Transcribe the listing below from its opening line up to and including the line that contains "CLEAR, BYTEAT -/"; reproduce nothing else.

**Given data**:
########################################

/-- R76, R77: an illegal word on the port is answered 0x0300, and nothing but the response changes. (That the
step answers it as the block does, and the run is what is refused, is the model's choice, log entry 7.) -/
def Obligations.IllegalWordIsAnsweredAndChangesNothing : Prop :=
  ∀ (s : State) (w : ReqWord) (later : List ReqWord) (e : Reject), s.cfg.wf = true → s.noReset → s.seq = .idle →
    s.command = none → s.requests = w :: later → decodeReq w = .error e →
    step s = .next { s with resetLine := s.resetLine.tail, requests := later, response := some 0x0300,
                            responses := s.responses ++ [0x0300] }

/-- R31, R232: in IDLE with nothing presented FBCORE waits. (The sampled reset line is the model's, log entry 4.) -/
def Obligations.IdleWaitsForARequest : Prop :=
  ∀ s : State, s.cfg.wf = true → s.noReset → s.seq = .idle → s.command = none → s.requests = [] →
    step s = .next { s with resetLine := s.resetLine.tail }

/-- When reset is not asserted and the phase is IDLE, a controller command (R79) in the command slot runs as its own meaning,
at the state with the slot empty and the reset line sampled. (The slot and this whole step are the model's own, log entry
10: R31 has no such step. The sampled reset line is log entry 4.) -/
def Obligations.StepRunsTheLoneCommand : Prop :=
  ∀ (s : State) (w : CtrlWord) (i : Instr), s.cfg.wf = true → s.noReset → s.seq = .idle → s.command = some w →
    decodeCtrl s.cfg w = .ok i →
    step s = exec i { s with resetLine := s.resetLine.tail, command := none }

/-! ## SETPX, CLEAR, BYTEAT -/

/-- R103, R51: on an in-bounds pixel SETPX makes bit `y mod 8` of byte `x + (y/8)*WIDTH` equal `on` and changes no other
bit of FB, nor anything else but the response, which is OK. -/
def Obligations.SetpxWritesOneBitOfFb : Prop :=
  ∀ (s : State) (x y : Int) (on : Bool), s.cfg.wf = true → s.fb.wf = true →
    0 ≤ x → x < s.cfg.width → 0 ≤ y → y < s.cfg.height →
    ∃ t, exec (.setpx x y on) s = .next t ∧
      (∀ i b, b < 8 → (t.fb.read i).getLsbD b =
        if i = x.toNat + y.toNat / 8 * s.cfg.width ∧ b = y.toNat % 8 then on else (s.fb.read i).getLsbD b) ∧
      t = { s with fb := t.fb, response := some 0x0000, responses := s.responses ++ [0x0000] }

/-- R104, R205: on an out-of-bounds pixel SETPX changes nothing but the response, which is OK. -/
def Obligations.SetpxOutOfBoundsChangesNothing : Prop :=
  ∀ (s : State) (x y : Int) (on : Bool), ¬ (0 ≤ x ∧ x < s.cfg.width ∧ 0 ≤ y ∧ y < s.cfg.height) →
    exec (.setpx x y on) s = .next { s with response := some 0x0000, responses := s.responses ++ [0x0000] }

/-- R100: setting a set bit, or clearing a clear one, leaves FB as it is. -/
def Obligations.SetpxOfThePresentValueLeavesFb : Prop :=
  ∀ (s : State) (x y : Int) (on : Bool), s.cfg.wf = true → s.fb.wf = true → inb s.cfg x y = true →
    (s.fb.read (x.toNat + y.toNat / 8 * s.cfg.width)).getLsbD (y.toNat % 8) = on →
    exec (.setpx x y on) s = .next { s with response := some 0x0000, responses := s.responses ++ [0x0000] }

/-- R105: SETPX requests on distinct pixels commute: either order completes, in the same state. Pixels out of bounds are
included. -/
def Obligations.SetpxOnDistinctPixelsCommute : Prop :=
  ∀ (s : State) (x y x' y' : Int) (on on' : Bool), s.cfg.wf = true → s.fb.wf = true → (x, y) ≠ (x', y') →
    ∃ s1 s2 t, exec (.setpx x y on) s = .next s1 ∧ exec (.setpx x' y' on') s1 = .next t ∧
      exec (.setpx x' y' on') s = .next s2 ∧ exec (.setpx x y on) s2 = .next t

/-- R105, R54: every byte index and bit is the place of exactly one in-bounds pixel, the one the spec gives. -/
def Obligations.EveryBitIsExactlyOnePixel : Prop :=
  ∀ (c : Config) (i b : Nat), c.wf = true → i < c.n → b < 8 → ∀ x y : Int,
    (inb c x y = true ∧ pixelIndex c x y = i ∧ pixelBit y = b) ↔
      (x = ((i % c.width : Nat) : Int) ∧ y = ((8 * (i / c.width) + b : Nat) : Int))

/-- R101: CLEAR writes 0x00 to every FB byte and changes nothing else but the response, which is OK. -/
def Obligations.ClearZeroesEveryByteOfFb : Prop :=
  ∀ s : State, ∃ t, exec .clear s = .next t ∧ (∀ i, t.fb.read i = 0x00) ∧
    t = { s with fb := t.fb, response := some 0x0000, responses := s.responses ++ [0x0000] }

/-- R102, R202: BYTEAT answers OK with the FB byte below N, and OUT_OF_RANGE from N on; nothing else changes. -/
def Obligations.ByteatReadsFbOrAnswersOutOfRange : Prop :=
  ∀ (s : State) (idx : Nat), s.seq = .idle →
    (idx < s.cfg.n → exec (.byteat idx) s =
      .next { s with response := some ((0x00 : Byte) ++ s.fb.read idx),
                     responses := s.responses ++ [(0x00 : Byte) ++ s.fb.read idx] }) ∧
    (s.cfg.n ≤ idx → exec (.byteat idx) s =
      .next { s with response := some 0x0200, responses := s.responses ++ [0x0200] })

########################################

**Written answer**:
/-- R76, R77: an illegal word on the port is answered 0x0300, and nothing but the response changes. (That the
step answers it as the block does, and the run is what is refused, is the model's choice, log entry 7.) -/
def Obligations.IllegalWordIsAnsweredAndChangesNothing : Prop :=
  ∀ (s : State) (w : ReqWord) (later : List ReqWord) (e : Reject), s.cfg.wf = true → s.noReset → s.seq = .idle →
    s.command = none → s.requests = w :: later → decodeReq w = .error e →
    step s = .next { s with resetLine := s.resetLine.tail, requests := later, response := some 0x0300,
                            responses := s.responses ++ [0x0300] }

/-- R31, R232: in IDLE with nothing presented FBCORE waits. (The sampled reset line is the model's, log entry 4.) -/
def Obligations.IdleWaitsForARequest : Prop :=
  ∀ s : State, s.cfg.wf = true → s.noReset → s.seq = .idle → s.command = none → s.requests = [] →
    step s = .next { s with resetLine := s.resetLine.tail }

/-- When reset is not asserted and the phase is IDLE, a controller command (R79) in the command slot runs as its own meaning,
at the state with the slot empty and the reset line sampled. (The slot and this whole step are the model's own, log entry
10: R31 has no such step. The sampled reset line is log entry 4.) -/
def Obligations.StepRunsTheLoneCommand : Prop :=
  ∀ (s : State) (w : CtrlWord) (i : Instr), s.cfg.wf = true → s.noReset → s.seq = .idle → s.command = some w →
    decodeCtrl s.cfg w = .ok i →
    step s = exec i { s with resetLine := s.resetLine.tail, command := none }

/-! ## SETPX, CLEAR, BYTEAT -/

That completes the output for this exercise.